[Saved data entries]
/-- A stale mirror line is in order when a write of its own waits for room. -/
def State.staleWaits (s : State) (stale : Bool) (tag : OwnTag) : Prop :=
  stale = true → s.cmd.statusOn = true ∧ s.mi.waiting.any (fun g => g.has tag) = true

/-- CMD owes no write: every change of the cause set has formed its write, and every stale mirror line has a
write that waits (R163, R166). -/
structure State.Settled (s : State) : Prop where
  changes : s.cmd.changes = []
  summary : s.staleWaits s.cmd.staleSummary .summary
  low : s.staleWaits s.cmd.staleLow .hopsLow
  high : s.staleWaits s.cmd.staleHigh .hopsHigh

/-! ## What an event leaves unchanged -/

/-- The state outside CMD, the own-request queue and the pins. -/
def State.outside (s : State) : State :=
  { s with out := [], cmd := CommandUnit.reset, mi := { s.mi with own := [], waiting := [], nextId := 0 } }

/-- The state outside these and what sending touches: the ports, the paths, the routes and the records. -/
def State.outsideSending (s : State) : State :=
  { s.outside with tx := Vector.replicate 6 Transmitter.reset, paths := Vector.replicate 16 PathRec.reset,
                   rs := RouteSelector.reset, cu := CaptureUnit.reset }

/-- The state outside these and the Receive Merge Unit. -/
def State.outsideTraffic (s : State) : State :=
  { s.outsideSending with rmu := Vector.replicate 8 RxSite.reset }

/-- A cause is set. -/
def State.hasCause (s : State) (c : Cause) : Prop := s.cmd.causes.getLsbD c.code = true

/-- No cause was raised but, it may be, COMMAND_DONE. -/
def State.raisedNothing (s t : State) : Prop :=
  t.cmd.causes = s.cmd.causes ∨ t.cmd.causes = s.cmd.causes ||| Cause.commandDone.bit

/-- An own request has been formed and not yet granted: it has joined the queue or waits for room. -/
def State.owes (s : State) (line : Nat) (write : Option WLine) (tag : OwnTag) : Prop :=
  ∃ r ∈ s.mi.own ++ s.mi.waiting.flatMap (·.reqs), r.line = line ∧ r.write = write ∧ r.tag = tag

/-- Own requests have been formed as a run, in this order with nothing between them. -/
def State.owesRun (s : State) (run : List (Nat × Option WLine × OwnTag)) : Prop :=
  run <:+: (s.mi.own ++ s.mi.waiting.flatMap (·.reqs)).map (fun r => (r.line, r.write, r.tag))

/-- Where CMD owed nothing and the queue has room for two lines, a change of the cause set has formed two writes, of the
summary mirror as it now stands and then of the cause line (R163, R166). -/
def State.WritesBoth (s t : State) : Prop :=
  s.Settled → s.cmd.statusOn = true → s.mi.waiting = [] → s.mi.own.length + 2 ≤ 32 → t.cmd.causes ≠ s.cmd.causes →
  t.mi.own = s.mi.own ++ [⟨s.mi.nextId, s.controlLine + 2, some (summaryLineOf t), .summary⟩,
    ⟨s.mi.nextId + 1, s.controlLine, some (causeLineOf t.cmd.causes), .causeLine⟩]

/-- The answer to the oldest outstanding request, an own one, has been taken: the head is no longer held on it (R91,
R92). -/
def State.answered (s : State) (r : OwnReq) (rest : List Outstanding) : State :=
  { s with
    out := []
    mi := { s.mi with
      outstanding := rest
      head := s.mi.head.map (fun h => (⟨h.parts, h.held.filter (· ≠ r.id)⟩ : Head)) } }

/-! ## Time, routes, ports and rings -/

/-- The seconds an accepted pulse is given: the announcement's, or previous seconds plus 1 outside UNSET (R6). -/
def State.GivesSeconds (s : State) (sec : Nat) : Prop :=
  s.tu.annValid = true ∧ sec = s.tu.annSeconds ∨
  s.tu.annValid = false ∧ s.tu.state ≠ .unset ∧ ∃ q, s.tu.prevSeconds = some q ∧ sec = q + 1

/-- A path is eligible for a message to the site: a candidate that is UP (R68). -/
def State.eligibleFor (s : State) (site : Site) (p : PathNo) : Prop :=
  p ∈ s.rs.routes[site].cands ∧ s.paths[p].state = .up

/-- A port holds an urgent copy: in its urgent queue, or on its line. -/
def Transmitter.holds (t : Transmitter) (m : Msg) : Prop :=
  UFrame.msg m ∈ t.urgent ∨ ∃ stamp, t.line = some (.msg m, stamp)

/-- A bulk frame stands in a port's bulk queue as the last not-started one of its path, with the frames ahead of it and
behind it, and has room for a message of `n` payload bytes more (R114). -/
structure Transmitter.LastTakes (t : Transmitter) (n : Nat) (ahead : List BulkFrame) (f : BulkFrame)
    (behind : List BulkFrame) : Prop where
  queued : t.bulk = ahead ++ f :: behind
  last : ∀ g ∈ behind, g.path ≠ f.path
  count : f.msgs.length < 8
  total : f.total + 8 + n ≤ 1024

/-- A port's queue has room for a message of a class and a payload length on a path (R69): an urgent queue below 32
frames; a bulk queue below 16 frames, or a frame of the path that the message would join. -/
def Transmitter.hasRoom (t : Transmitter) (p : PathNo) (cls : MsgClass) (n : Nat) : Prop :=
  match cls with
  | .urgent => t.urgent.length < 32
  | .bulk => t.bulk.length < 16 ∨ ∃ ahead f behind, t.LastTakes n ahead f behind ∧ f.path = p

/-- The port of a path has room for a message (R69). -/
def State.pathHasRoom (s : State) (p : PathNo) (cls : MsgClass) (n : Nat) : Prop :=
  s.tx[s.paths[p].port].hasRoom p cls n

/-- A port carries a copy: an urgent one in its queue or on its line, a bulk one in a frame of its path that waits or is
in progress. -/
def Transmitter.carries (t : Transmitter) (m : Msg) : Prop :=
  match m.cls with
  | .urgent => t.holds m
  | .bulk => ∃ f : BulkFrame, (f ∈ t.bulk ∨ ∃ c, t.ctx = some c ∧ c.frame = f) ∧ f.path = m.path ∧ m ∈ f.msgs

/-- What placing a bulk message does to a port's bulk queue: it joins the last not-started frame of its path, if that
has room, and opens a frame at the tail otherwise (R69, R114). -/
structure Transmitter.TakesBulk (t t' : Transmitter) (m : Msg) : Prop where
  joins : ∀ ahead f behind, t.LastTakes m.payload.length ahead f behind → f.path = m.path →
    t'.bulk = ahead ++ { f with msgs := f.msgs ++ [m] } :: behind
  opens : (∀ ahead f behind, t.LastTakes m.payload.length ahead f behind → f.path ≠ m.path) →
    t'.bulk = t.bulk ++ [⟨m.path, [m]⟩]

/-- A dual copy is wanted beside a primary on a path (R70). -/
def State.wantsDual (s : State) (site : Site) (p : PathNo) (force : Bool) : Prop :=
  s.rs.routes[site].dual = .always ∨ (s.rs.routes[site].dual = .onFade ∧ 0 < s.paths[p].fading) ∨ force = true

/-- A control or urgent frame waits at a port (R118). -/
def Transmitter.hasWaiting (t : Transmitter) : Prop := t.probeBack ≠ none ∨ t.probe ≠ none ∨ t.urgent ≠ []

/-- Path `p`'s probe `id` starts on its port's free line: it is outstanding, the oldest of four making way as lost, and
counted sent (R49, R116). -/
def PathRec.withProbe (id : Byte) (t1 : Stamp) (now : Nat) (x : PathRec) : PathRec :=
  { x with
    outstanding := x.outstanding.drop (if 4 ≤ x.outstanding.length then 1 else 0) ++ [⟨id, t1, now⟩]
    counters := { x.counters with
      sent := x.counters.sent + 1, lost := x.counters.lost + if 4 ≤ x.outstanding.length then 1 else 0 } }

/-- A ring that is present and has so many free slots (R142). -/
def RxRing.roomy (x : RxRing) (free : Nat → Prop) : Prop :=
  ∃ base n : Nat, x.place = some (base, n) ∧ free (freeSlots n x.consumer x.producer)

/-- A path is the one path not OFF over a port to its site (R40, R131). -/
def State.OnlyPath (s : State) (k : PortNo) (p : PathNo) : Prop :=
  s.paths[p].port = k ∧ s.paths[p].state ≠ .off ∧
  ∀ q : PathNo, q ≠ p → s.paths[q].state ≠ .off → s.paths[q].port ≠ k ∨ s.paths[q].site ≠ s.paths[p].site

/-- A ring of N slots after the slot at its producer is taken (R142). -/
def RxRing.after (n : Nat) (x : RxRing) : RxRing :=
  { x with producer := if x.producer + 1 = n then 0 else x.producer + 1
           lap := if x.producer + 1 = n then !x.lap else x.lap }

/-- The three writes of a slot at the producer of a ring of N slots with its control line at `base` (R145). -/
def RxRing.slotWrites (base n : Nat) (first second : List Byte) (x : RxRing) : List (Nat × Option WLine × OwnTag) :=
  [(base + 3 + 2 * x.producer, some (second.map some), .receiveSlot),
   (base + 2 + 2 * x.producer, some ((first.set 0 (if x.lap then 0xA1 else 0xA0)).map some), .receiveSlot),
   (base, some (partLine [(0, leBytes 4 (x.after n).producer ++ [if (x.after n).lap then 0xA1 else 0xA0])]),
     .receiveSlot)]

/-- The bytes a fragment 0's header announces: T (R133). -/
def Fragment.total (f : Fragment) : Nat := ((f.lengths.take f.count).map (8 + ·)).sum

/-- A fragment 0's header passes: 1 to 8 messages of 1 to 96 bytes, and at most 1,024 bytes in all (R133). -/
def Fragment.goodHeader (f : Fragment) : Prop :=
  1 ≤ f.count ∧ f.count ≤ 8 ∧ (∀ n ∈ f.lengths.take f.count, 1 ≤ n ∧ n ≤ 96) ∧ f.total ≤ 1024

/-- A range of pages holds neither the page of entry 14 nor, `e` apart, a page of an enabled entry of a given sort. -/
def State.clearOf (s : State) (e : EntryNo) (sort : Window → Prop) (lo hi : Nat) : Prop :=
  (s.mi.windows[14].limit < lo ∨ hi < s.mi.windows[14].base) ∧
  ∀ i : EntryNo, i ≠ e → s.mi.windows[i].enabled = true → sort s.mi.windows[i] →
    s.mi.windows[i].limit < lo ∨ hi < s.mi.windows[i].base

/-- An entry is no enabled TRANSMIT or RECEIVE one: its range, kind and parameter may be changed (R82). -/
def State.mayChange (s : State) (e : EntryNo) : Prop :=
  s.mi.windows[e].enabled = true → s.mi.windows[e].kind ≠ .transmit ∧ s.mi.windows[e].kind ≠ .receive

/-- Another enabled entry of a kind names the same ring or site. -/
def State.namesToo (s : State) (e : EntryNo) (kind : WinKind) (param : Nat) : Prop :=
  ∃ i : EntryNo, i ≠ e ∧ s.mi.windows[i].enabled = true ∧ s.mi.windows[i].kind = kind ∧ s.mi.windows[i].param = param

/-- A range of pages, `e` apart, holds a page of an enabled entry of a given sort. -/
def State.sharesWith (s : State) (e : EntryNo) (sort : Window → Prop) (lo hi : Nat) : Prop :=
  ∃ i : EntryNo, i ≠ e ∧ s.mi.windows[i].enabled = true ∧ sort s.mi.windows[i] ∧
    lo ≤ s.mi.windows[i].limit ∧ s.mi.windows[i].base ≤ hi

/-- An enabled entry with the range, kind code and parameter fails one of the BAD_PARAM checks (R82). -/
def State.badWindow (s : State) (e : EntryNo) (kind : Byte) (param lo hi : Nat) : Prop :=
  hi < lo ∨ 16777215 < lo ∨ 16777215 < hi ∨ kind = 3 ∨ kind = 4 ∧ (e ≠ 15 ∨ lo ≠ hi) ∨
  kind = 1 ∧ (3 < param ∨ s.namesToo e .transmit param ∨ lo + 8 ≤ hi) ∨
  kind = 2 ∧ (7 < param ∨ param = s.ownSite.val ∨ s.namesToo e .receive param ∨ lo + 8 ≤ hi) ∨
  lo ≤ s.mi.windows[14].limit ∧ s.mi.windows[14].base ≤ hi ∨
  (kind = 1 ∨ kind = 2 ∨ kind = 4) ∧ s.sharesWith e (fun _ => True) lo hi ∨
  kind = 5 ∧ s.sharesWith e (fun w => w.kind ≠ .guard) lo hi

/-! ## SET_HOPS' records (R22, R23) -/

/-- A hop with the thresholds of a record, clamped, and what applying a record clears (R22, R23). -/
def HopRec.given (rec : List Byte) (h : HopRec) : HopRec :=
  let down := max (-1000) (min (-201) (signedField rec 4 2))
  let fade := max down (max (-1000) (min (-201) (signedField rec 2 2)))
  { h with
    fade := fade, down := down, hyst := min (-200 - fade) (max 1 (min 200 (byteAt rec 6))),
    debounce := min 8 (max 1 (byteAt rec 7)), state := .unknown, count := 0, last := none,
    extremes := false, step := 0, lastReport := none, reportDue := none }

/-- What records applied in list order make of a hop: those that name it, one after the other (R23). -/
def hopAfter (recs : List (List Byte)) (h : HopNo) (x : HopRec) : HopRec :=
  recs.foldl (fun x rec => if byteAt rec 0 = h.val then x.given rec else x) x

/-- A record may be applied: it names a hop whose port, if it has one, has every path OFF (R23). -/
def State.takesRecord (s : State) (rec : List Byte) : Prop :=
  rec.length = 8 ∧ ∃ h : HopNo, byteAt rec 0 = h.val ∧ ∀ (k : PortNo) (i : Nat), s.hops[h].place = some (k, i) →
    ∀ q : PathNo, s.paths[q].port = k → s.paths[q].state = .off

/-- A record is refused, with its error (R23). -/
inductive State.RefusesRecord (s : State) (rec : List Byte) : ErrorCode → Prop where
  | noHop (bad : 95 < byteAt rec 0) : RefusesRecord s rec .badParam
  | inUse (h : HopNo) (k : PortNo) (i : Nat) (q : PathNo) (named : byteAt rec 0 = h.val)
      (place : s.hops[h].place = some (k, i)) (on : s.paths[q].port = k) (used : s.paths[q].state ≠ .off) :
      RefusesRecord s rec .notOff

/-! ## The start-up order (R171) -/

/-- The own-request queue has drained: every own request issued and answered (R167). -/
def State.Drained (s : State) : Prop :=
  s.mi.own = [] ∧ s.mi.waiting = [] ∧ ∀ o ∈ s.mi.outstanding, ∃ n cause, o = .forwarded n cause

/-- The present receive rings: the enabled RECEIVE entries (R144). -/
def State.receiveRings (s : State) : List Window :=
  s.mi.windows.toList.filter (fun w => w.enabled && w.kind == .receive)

**WHAT YOU HAVE TO DO:**
Starting with the first line of the records, repeat every line up to and including the one containing "r.tag = tag", and nothing else.

**TASK SOLUTION:**
/-- A stale mirror line is in order when a write of its own waits for room. -/
def State.staleWaits (s : State) (stale : Bool) (tag : OwnTag) : Prop :=
  stale = true → s.cmd.statusOn = true ∧ s.mi.waiting.any (fun g => g.has tag) = true

/-- CMD owes no write: every change of the cause set has formed its write, and every stale mirror line has a
write that waits (R163, R166). -/
structure State.Settled (s : State) : Prop where
  changes : s.cmd.changes = []
  summary : s.staleWaits s.cmd.staleSummary .summary
  low : s.staleWaits s.cmd.staleLow .hopsLow
  high : s.staleWaits s.cmd.staleHigh .hopsHigh

/-! ## What an event leaves unchanged -/

/-- The state outside CMD, the own-request queue and the pins. -/
def State.outside (s : State) : State :=
  { s with out := [], cmd := CommandUnit.reset, mi := { s.mi with own := [], waiting := [], nextId := 0 } }

/-- The state outside these and what sending touches: the ports, the paths, the routes and the records. -/
def State.outsideSending (s : State) : State :=
  { s.outside with tx := Vector.replicate 6 Transmitter.reset, paths := Vector.replicate 16 PathRec.reset,
                   rs := RouteSelector.reset, cu := CaptureUnit.reset }

/-- The state outside these and the Receive Merge Unit. -/
def State.outsideTraffic (s : State) : State :=
  { s.outsideSending with rmu := Vector.replicate 8 RxSite.reset }

/-- A cause is set. -/
def State.hasCause (s : State) (c : Cause) : Prop := s.cmd.causes.getLsbD c.code = true

/-- No cause was raised but, it may be, COMMAND_DONE. -/
def State.raisedNothing (s t : State) : Prop :=
  t.cmd.causes = s.cmd.causes ∨ t.cmd.causes = s.cmd.causes ||| Cause.commandDone.bit

/-- An own request has been formed and not yet granted: it has joined the queue or waits for room. -/
def State.owes (s : State) (line : Nat) (write : Option WLine) (tag : OwnTag) : Prop :=
  ∃ r ∈ s.mi.own ++ s.mi.waiting.flatMap (·.reqs), r.line = line ∧ r.write = write ∧ r.tag = tag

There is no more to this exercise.